Stored data entries
━━━━━━━━━━━━━━━━━━━━━━━━━━━━━━
-- ==== Sys2Proof/Machine/Vitrine.lean ====
section
/-! DEFINITION. Vitrine mode: a core's frame table and what happens at the points of its frames (13 R295, R296). -/

namespace Sys2Proof.Machine

/-- The entries of a frame table of 32 bytes. -/
def frameTable (bs : List Byte) : List (BitVec 16) := (rangeFrom 0 16).map fun i => BitVec.ofNat 16 (fieldAt bs (2 * i) 2)
/-- Grace of a frame in cycles. -/
def graceLen (e : BitVec 16) : Nat := 2 ^ (8 + natField e.toNat 12 4)
/-- A used entry within its range. -/
def frameOk (e : BitVec 16) : Bool := natField e.toNat 0 3 != 7 && decide (graceLen e + 8192 < frameLen e)
/-- A table may be written: its used entries run from entry 0, each within its range. -/
def tableOk (tbl : List (BitVec 16)) : Bool :=
  (usedFrames tbl).all frameOk && (tbl.drop (usedFrames tbl).length).all fun e => !natBit e.toNat 3

/-- The four cores of a quad take a table; one without used entries ends the mode. -/
def setTable (q : Nat) (tbl : List (BitVec 16)) (s : State) : State :=
  let t := if (usedFrames tbl).isEmpty then none else some tbl
  (rangeFrom (4 * q) 4).foldl (fun s k => modCore s k fun c => { c with vitrine := t, edge := false, graced := false }) s

/-- The used table that the cores of a quad hold. -/
def quadTables (s : State) (q : Nat) : List (List (BitVec 16)) := (rangeFrom (4 * q) 4).filterMap fun k => (getCore s k).vitrine

/-- VITRINE. The four cores of a quad hold the same table, so that the table is written to the named core's whole quad; in a quad
that is in Vitrine mode another table, but for one without used entries, is refused. DEDUCED (log entry 59). -/
def execVitrine (c : CmdSrc) (core table : Nat) (s : State) : Out :=
  pf0Command c s fun s =>
    let tbl := frameTable (hostBytes s table 32)
    let differs := !(usedFrames tbl).isEmpty && (quadTables s (core / 4)).any (· != tbl)
    if 128 ≤ core ∨ tableOk tbl = false ∨ differs = true then cmdDone c .format s
    else cmdDone c .done (setTable (core / 4) tbl s)

/-- Contexts of a core that are live. -/
def liveOn (s : State) (core : Nat) : List Nat :=
  (s.ctxs.filter fun e => coreOf e.1 == core && e.2.run != .free && e.2.run != .dormant).map (·.1)

/-- VITRINE_FRAME_BEGIN: the core admits its world's work. -/
def execVitrineFrameBegin (core : Nat) (s : State) : Out :=
  if (getCore s core).vitrine.isNone then .next s
  else
    let s := modCore s core fun c => { c with edge := false, graced := false }
    let cls := (rangeFrom (4 * core) 4).filter fun cl => !(getCluster s cl).handlers.isEmpty
    .next (raise s (cls.map Event.handlerWake ++ [.schedulerPass (core / 32)]))

/-- A context's instance is being suspended. -/
def markInst (id : Nat) (s : State) : State :=
  match (getCtx s id).member with
  | some m => modInst s m.lid m.serial fun i => if i.st = .running then { i with requested := true, st := .suspending } else i
  | none => s

/-- VITRINE_GRACE: a request with the frame's grace on every live context of the core. -/
def execVitrineGrace (core : Nat) (s : State) : Out :=
  match frameAt s core with
  | some (f, _) =>
    if (getCore s core).graced then .next s
    else
      let s := modCore s core fun c => { c with graced := true }
      .next ((liveOn s core).foldl (fun s id =>
        if (getCtx s id).run = .stopped then s else requestCtx id (graceLen f) (markInst id s)) s)
  | none => .next s

/-- The edge clears the registers and engines of a core's contexts; in tc.mx the numbers that tasks hold stay. -/
def wipeContexts (core : Nat) (s : State) : State :=
  { s with ctxs := s.ctxs.map fun e => if coreOf e.1 = core then (e.1, { idleCtx e.1 with tc := keptCounters e.2 }) else e }

/-- The edge ends a context: what it holds goes, its instance is stranded, and a report is made (R65, R348). -/
def cutContext (id : Nat) (s : State) : State :=
  let s := reportCtx s 5 0 id (getCtx s id).pc
  let m := (getCtx s id).member
  let s := clearContext id s
  match m with
  | some m => regroup (coreOf id) m (setMember m id .gone (strandInst s m.lid m.serial))
  | none => s

/-- What is left of a core after an edge: signatures, binding table, port and frame table. -/
def clearedCore (c : Core) : Core :=
  { bind := c.bind, cur := c.cur, prv := c.prv, vitrine := c.vitrine, edge := true, graced := true, buckets := c.buckets,
    portWait := c.portWait, portSeen := c.portSeen, portPaid := c.portPaid, portLast := c.portLast, throttled := c.throttled }

/-- Poison of a core's structures goes with them. -/
def cleanCore (core : Nat) (s : State) : State :=
  if s.poison.isEmpty then s
  else
    { s with poison := s.poison.filter fun p =>
      match p with
      | .scratch k _ => k != core
      | .slot k _ _ _ => k != core
      | .acc k _ _ _ => k != core
      | .side k _ _ _ => k != core
      | .smeta k _ => k != core
      | .sreg i _ => coreOf i != core
      | .xreg i _ => coreOf i != core
      | .vreg k _ _ _ => k / 4 != core
      | .kmask k _ _ _ => k / 4 != core
      | .loopReg k _ => k / 4 != core
      | _ => true }

/-- VITRINE_EDGE: unfinished contexts are cut, and the core and its die's place cache are cleared. -/
def execVitrineEdge (core : Nat) (s : State) : Out :=
  if (getCore s core).vitrine.isNone || (getCore s core).edge then .next s
  else
    let s := modCore s core fun c => { c with edge := true }
    let s := drainWhere (drainWhere s (l1Unit s core) fun _ => true) core fun _ => true
    let s := (liveOn s core).foldl (fun s id => cutContext id s) s
    let s := cleanCore core (modCore (wipeContexts core s) core clearedCore)
    .next (modDie s (core / 32) fun d => { d with place := [], loaded := [] })

end Sys2Proof.Machine
end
━━━━━━━━━━━━━━━━━━━━━━━━━━━━━━
◆ WORK REQUIRED
The word "then" may appear in several lines of the data; count those lines and give only the number.

◆ RESPONSE TO THIS EXERCISE
9